▶ [The problem]: Go through the records below and return each line that has "ptrBad" in it.

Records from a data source
+ + + + +

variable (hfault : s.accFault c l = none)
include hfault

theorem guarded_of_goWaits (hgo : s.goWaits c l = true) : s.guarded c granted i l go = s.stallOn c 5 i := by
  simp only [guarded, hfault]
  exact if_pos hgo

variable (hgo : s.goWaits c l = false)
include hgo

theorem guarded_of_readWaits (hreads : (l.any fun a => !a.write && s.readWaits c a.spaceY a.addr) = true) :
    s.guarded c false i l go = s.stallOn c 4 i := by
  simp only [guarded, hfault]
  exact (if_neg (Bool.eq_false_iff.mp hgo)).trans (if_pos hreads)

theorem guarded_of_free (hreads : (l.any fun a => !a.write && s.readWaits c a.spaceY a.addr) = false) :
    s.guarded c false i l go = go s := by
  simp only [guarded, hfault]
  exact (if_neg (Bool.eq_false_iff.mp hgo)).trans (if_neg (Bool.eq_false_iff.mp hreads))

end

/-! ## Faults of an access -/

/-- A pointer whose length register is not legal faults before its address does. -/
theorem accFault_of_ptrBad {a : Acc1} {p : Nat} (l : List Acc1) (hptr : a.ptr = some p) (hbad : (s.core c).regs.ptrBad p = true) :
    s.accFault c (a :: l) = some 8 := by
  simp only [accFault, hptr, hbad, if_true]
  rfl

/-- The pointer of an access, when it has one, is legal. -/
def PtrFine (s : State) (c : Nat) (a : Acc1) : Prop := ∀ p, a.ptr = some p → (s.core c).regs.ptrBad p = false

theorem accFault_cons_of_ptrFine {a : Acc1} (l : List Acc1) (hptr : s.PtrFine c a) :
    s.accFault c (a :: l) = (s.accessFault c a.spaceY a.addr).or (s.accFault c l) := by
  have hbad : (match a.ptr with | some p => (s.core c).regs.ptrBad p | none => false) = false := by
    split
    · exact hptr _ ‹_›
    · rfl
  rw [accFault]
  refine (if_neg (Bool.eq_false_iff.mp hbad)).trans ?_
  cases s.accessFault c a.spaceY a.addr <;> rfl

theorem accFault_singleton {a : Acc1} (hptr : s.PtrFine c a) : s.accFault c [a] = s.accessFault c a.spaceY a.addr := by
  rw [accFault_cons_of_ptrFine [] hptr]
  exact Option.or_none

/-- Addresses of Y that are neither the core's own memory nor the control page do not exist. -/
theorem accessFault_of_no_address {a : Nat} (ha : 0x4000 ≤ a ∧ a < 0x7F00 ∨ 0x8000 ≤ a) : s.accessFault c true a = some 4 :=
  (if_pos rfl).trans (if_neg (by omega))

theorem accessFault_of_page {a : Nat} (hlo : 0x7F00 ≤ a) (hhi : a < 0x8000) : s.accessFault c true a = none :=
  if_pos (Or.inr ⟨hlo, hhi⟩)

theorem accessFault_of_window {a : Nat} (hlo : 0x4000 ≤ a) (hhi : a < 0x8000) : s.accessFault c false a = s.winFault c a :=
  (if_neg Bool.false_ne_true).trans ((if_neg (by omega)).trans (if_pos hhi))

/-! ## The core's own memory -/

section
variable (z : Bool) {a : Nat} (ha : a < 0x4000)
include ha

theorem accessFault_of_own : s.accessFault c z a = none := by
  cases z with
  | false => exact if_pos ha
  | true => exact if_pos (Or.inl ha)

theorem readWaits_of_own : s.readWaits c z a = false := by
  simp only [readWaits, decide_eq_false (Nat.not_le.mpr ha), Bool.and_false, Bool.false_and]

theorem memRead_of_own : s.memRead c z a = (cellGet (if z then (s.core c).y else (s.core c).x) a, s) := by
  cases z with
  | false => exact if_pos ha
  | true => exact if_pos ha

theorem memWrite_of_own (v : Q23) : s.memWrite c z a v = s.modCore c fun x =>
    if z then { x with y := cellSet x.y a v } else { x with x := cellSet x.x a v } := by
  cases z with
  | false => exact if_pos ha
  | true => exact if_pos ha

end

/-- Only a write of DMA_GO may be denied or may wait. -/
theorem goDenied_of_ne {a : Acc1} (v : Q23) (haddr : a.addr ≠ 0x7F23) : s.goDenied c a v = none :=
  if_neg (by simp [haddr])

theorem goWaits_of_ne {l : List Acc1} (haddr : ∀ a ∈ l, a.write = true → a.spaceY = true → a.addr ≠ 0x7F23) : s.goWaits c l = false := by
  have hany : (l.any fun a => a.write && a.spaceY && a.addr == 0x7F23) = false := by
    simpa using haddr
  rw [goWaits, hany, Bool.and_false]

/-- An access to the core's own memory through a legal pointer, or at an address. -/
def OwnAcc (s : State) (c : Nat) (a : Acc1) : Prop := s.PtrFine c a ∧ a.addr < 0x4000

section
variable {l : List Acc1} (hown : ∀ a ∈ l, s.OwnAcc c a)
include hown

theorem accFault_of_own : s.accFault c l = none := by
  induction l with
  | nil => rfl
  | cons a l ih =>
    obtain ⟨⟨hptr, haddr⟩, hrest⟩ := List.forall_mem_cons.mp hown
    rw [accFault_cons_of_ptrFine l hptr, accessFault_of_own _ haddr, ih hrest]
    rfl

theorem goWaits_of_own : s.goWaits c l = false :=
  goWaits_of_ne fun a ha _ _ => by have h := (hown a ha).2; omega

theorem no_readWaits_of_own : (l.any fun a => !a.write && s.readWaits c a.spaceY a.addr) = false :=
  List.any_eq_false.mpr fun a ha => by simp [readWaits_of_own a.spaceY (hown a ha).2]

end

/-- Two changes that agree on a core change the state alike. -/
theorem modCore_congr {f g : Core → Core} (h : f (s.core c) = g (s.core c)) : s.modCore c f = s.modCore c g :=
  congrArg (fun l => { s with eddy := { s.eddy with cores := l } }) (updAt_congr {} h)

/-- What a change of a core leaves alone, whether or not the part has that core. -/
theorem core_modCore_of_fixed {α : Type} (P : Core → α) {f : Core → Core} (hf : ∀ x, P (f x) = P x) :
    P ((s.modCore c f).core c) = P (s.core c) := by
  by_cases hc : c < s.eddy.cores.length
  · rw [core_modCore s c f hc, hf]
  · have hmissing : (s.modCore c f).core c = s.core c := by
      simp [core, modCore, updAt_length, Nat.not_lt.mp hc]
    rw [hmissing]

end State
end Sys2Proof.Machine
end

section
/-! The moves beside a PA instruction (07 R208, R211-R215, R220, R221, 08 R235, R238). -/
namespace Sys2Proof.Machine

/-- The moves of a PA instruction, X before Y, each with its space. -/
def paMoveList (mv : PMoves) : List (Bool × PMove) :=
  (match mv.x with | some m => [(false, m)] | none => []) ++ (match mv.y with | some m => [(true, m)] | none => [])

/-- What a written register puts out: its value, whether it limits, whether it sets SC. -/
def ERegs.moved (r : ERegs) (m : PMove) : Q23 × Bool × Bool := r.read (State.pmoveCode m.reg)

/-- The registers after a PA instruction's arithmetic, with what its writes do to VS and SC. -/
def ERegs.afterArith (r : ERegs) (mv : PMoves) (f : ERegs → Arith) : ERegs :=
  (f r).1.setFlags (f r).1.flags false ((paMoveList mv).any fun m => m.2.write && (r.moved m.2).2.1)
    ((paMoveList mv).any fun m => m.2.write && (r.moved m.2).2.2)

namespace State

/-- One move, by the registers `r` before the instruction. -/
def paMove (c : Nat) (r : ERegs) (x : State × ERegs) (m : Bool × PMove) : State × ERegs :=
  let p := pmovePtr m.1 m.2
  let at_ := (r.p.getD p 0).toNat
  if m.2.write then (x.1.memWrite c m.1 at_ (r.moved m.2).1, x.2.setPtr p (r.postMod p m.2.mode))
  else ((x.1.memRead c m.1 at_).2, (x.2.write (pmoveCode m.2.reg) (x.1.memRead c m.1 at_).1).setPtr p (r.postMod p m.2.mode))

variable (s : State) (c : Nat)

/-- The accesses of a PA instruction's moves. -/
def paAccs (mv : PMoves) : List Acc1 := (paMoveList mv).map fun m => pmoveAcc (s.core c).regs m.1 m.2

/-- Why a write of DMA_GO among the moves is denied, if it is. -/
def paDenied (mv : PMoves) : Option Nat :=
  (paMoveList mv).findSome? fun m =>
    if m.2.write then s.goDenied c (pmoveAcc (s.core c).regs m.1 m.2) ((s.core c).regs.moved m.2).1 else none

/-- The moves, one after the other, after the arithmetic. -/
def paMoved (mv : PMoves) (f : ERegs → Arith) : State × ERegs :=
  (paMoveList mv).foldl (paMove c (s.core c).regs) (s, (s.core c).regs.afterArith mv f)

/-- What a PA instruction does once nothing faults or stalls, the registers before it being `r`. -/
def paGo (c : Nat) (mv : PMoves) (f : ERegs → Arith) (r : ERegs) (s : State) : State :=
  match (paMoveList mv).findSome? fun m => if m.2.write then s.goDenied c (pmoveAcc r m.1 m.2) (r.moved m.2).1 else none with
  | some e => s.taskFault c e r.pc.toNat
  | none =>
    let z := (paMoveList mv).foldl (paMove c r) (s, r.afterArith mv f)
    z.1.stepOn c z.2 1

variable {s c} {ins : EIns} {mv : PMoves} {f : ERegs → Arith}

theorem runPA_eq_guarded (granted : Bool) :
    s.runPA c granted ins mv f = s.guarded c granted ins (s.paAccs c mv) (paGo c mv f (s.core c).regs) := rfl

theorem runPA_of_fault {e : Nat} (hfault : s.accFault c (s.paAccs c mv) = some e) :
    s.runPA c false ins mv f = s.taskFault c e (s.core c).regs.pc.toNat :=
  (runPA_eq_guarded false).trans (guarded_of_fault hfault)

+ + + + +

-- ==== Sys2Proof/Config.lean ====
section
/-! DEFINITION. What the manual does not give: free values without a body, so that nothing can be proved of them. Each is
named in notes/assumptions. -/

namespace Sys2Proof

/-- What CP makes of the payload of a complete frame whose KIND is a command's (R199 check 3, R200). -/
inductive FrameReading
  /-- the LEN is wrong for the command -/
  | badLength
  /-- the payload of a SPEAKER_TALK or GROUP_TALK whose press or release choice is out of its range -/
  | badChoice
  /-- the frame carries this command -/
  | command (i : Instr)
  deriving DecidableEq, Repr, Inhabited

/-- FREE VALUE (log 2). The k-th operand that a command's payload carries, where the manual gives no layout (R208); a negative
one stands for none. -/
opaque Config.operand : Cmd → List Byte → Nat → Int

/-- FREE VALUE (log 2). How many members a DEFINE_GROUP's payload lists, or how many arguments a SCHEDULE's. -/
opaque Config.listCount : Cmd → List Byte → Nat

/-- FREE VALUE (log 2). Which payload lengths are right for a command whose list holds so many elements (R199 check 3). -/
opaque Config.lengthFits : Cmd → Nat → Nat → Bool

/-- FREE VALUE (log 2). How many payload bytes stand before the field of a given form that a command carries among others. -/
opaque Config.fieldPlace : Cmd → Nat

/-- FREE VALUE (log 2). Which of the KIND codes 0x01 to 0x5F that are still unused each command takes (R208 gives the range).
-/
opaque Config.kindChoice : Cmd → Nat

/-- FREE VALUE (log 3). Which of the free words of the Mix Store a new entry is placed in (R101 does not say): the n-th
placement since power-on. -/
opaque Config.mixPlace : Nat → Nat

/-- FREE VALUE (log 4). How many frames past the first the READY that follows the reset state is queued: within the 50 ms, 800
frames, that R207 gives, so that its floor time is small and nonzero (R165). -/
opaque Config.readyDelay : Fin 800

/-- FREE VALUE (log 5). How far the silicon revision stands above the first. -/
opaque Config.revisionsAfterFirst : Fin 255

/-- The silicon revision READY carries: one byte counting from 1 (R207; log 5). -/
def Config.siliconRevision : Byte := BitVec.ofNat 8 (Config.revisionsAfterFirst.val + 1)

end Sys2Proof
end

+ + + + +

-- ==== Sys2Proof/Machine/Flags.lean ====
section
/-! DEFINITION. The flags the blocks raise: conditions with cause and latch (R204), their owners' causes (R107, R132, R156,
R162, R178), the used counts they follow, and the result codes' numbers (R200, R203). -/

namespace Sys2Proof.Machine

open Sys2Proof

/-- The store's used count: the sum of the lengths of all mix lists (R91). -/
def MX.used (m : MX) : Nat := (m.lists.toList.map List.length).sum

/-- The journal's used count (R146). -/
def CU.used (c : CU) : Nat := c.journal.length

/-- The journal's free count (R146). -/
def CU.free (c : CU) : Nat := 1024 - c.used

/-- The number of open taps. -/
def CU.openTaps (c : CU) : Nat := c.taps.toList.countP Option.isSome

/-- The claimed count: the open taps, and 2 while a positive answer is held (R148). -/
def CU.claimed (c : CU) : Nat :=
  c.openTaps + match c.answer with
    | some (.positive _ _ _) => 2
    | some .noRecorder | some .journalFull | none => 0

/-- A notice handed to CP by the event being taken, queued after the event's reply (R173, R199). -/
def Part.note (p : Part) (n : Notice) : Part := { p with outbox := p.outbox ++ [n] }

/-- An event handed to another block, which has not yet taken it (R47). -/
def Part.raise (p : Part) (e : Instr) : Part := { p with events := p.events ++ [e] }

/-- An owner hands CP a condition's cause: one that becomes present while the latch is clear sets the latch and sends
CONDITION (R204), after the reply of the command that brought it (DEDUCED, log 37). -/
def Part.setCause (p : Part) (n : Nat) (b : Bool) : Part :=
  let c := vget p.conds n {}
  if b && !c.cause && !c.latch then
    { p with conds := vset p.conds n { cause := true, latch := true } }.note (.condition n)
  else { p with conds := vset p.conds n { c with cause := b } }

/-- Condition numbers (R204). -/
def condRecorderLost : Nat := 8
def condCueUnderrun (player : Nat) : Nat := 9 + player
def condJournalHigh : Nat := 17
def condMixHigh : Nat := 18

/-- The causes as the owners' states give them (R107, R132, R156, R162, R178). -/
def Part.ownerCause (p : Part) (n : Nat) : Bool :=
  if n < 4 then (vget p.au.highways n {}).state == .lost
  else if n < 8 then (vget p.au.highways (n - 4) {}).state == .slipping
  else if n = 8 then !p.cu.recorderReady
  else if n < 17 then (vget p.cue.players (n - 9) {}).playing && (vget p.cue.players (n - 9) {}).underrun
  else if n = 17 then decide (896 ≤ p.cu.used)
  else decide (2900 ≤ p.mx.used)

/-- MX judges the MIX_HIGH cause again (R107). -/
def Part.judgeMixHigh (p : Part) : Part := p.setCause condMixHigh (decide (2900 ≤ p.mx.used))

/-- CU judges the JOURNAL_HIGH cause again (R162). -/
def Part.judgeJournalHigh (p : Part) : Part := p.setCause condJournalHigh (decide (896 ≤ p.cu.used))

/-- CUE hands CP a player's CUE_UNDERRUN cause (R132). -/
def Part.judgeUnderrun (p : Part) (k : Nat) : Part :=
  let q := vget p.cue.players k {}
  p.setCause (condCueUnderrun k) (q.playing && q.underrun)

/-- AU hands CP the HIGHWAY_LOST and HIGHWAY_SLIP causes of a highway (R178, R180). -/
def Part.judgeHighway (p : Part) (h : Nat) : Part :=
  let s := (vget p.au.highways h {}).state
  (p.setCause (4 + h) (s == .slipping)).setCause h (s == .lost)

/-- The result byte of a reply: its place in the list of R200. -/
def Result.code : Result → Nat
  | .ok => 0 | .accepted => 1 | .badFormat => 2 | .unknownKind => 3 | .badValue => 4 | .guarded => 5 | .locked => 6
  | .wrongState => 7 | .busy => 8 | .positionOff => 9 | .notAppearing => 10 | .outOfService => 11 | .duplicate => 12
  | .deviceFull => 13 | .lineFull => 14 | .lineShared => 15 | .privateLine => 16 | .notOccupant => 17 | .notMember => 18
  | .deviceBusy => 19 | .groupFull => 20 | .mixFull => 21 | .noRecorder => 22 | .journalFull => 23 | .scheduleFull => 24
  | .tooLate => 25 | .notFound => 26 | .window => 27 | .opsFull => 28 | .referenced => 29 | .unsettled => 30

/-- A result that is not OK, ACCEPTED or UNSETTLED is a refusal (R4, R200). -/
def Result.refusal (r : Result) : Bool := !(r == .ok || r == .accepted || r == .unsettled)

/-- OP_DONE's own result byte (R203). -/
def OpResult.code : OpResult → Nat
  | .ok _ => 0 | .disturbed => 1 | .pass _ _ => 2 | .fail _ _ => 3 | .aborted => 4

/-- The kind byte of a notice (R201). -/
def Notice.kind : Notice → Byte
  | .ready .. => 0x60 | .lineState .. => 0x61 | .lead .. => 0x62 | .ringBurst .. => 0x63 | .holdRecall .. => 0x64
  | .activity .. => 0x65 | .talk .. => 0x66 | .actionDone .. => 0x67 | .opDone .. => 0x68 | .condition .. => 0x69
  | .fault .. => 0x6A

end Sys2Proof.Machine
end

+ + + + +

▶ [Output for this exercise]:
theorem accFault_of_ptrBad {a : Acc1} {p : Nat} (l : List Acc1) (hptr : a.ptr = some p) (hbad : (s.core c).regs.ptrBad p = true) :
def PtrFine (s : State) (c : Nat) (a : Acc1) : Prop := ∀ p, a.ptr = some p → (s.core c).regs.ptrBad p = false
  have hbad : (match a.ptr with | some p => (s.core c).regs.ptrBad p | none => false) = false := by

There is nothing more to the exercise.